**Problem details:** Repeat the records below exactly.

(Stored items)
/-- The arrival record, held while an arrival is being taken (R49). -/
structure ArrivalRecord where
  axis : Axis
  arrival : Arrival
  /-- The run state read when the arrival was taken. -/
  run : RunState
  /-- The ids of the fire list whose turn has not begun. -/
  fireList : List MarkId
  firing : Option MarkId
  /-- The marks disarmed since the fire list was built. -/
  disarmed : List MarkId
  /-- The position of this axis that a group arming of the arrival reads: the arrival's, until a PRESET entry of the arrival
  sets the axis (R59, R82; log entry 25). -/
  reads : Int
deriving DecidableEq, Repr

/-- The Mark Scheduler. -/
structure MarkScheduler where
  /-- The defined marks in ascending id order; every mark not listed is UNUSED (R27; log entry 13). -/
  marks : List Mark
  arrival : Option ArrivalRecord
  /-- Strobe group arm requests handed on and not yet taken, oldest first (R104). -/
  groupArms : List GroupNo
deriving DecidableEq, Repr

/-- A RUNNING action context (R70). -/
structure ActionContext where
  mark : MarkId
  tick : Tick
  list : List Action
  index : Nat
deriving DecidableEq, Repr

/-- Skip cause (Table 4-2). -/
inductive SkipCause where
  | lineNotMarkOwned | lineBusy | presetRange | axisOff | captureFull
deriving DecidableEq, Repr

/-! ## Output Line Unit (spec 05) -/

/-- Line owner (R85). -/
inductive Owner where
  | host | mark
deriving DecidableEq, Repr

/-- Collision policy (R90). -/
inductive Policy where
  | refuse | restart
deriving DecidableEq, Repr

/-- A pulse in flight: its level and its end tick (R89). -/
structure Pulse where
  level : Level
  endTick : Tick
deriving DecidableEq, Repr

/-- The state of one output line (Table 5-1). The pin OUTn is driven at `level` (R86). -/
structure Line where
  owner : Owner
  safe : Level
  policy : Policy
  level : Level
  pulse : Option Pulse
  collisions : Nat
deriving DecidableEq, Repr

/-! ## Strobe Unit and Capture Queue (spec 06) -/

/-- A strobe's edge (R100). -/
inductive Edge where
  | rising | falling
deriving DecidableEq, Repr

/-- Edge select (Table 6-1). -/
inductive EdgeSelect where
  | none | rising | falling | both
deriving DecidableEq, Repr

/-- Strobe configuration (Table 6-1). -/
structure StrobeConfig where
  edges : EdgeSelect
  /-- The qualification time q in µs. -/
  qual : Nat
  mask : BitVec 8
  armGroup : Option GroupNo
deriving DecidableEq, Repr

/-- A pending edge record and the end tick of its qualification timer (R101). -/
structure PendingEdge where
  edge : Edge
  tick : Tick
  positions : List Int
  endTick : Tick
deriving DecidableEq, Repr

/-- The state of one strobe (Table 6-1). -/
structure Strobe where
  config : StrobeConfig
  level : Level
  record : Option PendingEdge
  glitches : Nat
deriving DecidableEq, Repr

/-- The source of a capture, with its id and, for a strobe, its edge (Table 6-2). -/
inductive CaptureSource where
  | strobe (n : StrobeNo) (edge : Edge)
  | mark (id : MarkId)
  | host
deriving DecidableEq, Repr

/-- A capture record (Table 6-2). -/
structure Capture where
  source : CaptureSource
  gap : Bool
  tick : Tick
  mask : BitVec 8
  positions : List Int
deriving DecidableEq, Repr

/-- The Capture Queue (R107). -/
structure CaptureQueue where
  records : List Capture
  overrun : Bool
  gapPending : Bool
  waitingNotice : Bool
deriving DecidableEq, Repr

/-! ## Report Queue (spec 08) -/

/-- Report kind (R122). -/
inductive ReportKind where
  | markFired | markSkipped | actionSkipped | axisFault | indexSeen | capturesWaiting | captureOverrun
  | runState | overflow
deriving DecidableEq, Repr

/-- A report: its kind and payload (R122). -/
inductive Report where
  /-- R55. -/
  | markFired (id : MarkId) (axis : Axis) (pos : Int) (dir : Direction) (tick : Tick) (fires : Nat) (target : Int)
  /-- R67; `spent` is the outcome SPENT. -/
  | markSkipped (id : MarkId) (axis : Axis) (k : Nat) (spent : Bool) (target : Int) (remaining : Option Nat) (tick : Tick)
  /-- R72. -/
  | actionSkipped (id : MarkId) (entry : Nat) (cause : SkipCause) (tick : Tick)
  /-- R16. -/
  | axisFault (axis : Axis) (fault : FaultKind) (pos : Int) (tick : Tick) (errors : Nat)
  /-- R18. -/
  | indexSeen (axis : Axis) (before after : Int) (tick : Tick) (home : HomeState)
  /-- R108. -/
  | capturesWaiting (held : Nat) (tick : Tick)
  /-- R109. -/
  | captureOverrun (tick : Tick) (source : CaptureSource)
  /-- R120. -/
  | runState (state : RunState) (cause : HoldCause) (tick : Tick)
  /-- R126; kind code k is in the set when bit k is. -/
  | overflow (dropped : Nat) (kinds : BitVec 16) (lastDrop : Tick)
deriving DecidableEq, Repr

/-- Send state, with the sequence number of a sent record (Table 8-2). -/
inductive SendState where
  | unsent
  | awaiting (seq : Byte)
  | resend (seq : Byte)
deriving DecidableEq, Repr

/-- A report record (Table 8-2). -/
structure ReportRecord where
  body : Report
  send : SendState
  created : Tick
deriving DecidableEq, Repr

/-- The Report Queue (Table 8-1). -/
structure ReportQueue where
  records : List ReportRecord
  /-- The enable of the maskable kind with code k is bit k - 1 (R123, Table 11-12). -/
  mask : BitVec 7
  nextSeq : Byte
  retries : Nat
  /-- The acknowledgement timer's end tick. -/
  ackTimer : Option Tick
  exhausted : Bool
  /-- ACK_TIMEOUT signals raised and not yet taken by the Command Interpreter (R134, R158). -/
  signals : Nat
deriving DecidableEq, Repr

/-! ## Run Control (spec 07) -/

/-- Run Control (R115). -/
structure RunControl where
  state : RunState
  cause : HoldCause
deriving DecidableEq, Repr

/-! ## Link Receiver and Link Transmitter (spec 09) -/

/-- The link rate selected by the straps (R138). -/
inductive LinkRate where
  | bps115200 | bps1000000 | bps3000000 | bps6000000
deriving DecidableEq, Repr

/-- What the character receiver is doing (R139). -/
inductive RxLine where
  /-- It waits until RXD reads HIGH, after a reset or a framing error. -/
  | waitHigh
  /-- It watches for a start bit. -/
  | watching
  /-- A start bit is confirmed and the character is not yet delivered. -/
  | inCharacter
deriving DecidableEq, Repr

**Result for this exercise:**
/-- The arrival record, held while an arrival is being taken (R49). -/
structure ArrivalRecord where
  axis : Axis
  arrival : Arrival
  /-- The run state read when the arrival was taken. -/
  run : RunState
  /-- The ids of the fire list whose turn has not begun. -/
  fireList : List MarkId
  firing : Option MarkId
  /-- The marks disarmed since the fire list was built. -/
  disarmed : List MarkId
  /-- The position of this axis that a group arming of the arrival reads: the arrival's, until a PRESET entry of the arrival
  sets the axis (R59, R82; log entry 25). -/
  reads : Int
deriving DecidableEq, Repr

/-- The Mark Scheduler. -/
structure MarkScheduler where
  /-- The defined marks in ascending id order; every mark not listed is UNUSED (R27; log entry 13). -/
  marks : List Mark
  arrival : Option ArrivalRecord
  /-- Strobe group arm requests handed on and not yet taken, oldest first (R104). -/
  groupArms : List GroupNo
deriving DecidableEq, Repr

/-- A RUNNING action context (R70). -/
structure ActionContext where
  mark : MarkId
  tick : Tick
  list : List Action
  index : Nat
deriving DecidableEq, Repr

/-- Skip cause (Table 4-2). -/
inductive SkipCause where
  | lineNotMarkOwned | lineBusy | presetRange | axisOff | captureFull
deriving DecidableEq, Repr

/-! ## Output Line Unit (spec 05) -/

/-- Line owner (R85). -/
inductive Owner where
  | host | mark
deriving DecidableEq, Repr

/-- Collision policy (R90). -/
inductive Policy where
  | refuse | restart
deriving DecidableEq, Repr

/-- A pulse in flight: its level and its end tick (R89). -/
structure Pulse where
  level : Level
  endTick : Tick
deriving DecidableEq, Repr

/-- The state of one output line (Table 5-1). The pin OUTn is driven at `level` (R86). -/
structure Line where
  owner : Owner
  safe : Level
  policy : Policy
  level : Level
  pulse : Option Pulse
  collisions : Nat
deriving DecidableEq, Repr

/-! ## Strobe Unit and Capture Queue (spec 06) -/

/-- A strobe's edge (R100). -/
inductive Edge where
  | rising | falling
deriving DecidableEq, Repr

/-- Edge select (Table 6-1). -/
inductive EdgeSelect where
  | none | rising | falling | both
deriving DecidableEq, Repr

/-- Strobe configuration (Table 6-1). -/
structure StrobeConfig where
  edges : EdgeSelect
  /-- The qualification time q in µs. -/
  qual : Nat
  mask : BitVec 8
  armGroup : Option GroupNo
deriving DecidableEq, Repr

/-- A pending edge record and the end tick of its qualification timer (R101). -/
structure PendingEdge where
  edge : Edge
  tick : Tick
  positions : List Int
  endTick : Tick
deriving DecidableEq, Repr

/-- The state of one strobe (Table 6-1). -/
structure Strobe where
  config : StrobeConfig
  level : Level
  record : Option PendingEdge
  glitches : Nat
deriving DecidableEq, Repr

/-- The source of a capture, with its id and, for a strobe, its edge (Table 6-2). -/
inductive CaptureSource where
  | strobe (n : StrobeNo) (edge : Edge)
  | mark (id : MarkId)
  | host
deriving DecidableEq, Repr

/-- A capture record (Table 6-2). -/
structure Capture where
  source : CaptureSource
  gap : Bool
  tick : Tick
  mask : BitVec 8
  positions : List Int
deriving DecidableEq, Repr

/-- The Capture Queue (R107). -/
structure CaptureQueue where
  records : List Capture
  overrun : Bool
  gapPending : Bool
  waitingNotice : Bool
deriving DecidableEq, Repr

/-! ## Report Queue (spec 08) -/

/-- Report kind (R122). -/
inductive ReportKind where
  | markFired | markSkipped | actionSkipped | axisFault | indexSeen | capturesWaiting | captureOverrun
  | runState | overflow
deriving DecidableEq, Repr

/-- A report: its kind and payload (R122). -/
inductive Report where
  /-- R55. -/
  | markFired (id : MarkId) (axis : Axis) (pos : Int) (dir : Direction) (tick : Tick) (fires : Nat) (target : Int)
  /-- R67; `spent` is the outcome SPENT. -/
  | markSkipped (id : MarkId) (axis : Axis) (k : Nat) (spent : Bool) (target : Int) (remaining : Option Nat) (tick : Tick)
  /-- R72. -/
  | actionSkipped (id : MarkId) (entry : Nat) (cause : SkipCause) (tick : Tick)
  /-- R16. -/
  | axisFault (axis : Axis) (fault : FaultKind) (pos : Int) (tick : Tick) (errors : Nat)
  /-- R18. -/
  | indexSeen (axis : Axis) (before after : Int) (tick : Tick) (home : HomeState)
  /-- R108. -/
  | capturesWaiting (held : Nat) (tick : Tick)
  /-- R109. -/
  | captureOverrun (tick : Tick) (source : CaptureSource)
  /-- R120. -/
  | runState (state : RunState) (cause : HoldCause) (tick : Tick)
  /-- R126; kind code k is in the set when bit k is. -/
  | overflow (dropped : Nat) (kinds : BitVec 16) (lastDrop : Tick)
deriving DecidableEq, Repr

/-- Send state, with the sequence number of a sent record (Table 8-2). -/
inductive SendState where
  | unsent
  | awaiting (seq : Byte)
  | resend (seq : Byte)
deriving DecidableEq, Repr

/-- A report record (Table 8-2). -/
structure ReportRecord where
  body : Report
  send : SendState
  created : Tick
deriving DecidableEq, Repr

/-- The Report Queue (Table 8-1). -/
structure ReportQueue where
  records : List ReportRecord
  /-- The enable of the maskable kind with code k is bit k - 1 (R123, Table 11-12). -/
  mask : BitVec 7
  nextSeq : Byte
  retries : Nat
  /-- The acknowledgement timer's end tick. -/
  ackTimer : Option Tick
  exhausted : Bool
  /-- ACK_TIMEOUT signals raised and not yet taken by the Command Interpreter (R134, R158). -/
  signals : Nat
deriving DecidableEq, Repr

/-! ## Run Control (spec 07) -/

/-- Run Control (R115). -/
structure RunControl where
  state : RunState
  cause : HoldCause
deriving DecidableEq, Repr

/-! ## Link Receiver and Link Transmitter (spec 09) -/

/-- The link rate selected by the straps (R138). -/
inductive LinkRate where
  | bps115200 | bps1000000 | bps3000000 | bps6000000
deriving DecidableEq, Repr

/-- What the character receiver is doing (R139). -/
inductive RxLine where
  /-- It waits until RXD reads HIGH, after a reset or a framing error. -/
  | waitHigh
  /-- It watches for a start bit. -/
  | watching
  /-- A start bit is confirmed and the character is not yet delivered. -/
  | inCharacter
deriving DecidableEq, Repr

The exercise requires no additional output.